/-- SINGLE_LANE_TIMEOUT (R346). -/
def execSingleLaneTimeout (p : Fin 2) (s : State) : Host.Outcome State Fault Refusal := onSys (fun s => s.singleLane p) s

/-- LANE_PLL (R355). -/
def execLanePll (g fam : Fin 4) (s : State) : Host.Outcome State Fault Refusal := onSys (fun s => s.pllLost g fam) s

/-- CHECKER_LOCK (R354). -/
def execCheckerLock (l : LaneBits) (s : State) : Host.Outcome State Fault Refusal := onSys (fun s => s.checkerLock l.l l.bits) s

/-- CHECKER_LOCK_LOSS (R354). -/
def execCheckerLockLoss (l : Fin 16) (errs : List Nat) (s : State) : Host.Outcome State Fault Refusal := onSys (fun s => s.checkerLoss l errs) s

end Sys2Proof.Machine
end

○ ○ ○

Exercise details: Repeat all of the data exactly as given.

Response to the task:
/-- SINGLE_LANE_TIMEOUT (R346). -/
def execSingleLaneTimeout (p : Fin 2) (s : State) : Host.Outcome State Fault Refusal := onSys (fun s => s.singleLane p) s

/-- LANE_PLL (R355). -/
def execLanePll (g fam : Fin 4) (s : State) : Host.Outcome State Fault Refusal := onSys (fun s => s.pllLost g fam) s

/-- CHECKER_LOCK (R354). -/
def execCheckerLock (l : LaneBits) (s : State) : Host.Outcome State Fault Refusal := onSys (fun s => s.checkerLock l.l l.bits) s

/-- CHECKER_LOCK_LOSS (R354). -/
def execCheckerLockLoss (l : Fin 16) (errs : List Nat) (s : State) : Host.Outcome State Fault Refusal := onSys (fun s => s.checkerLoss l errs) s

end Sys2Proof.Machine
end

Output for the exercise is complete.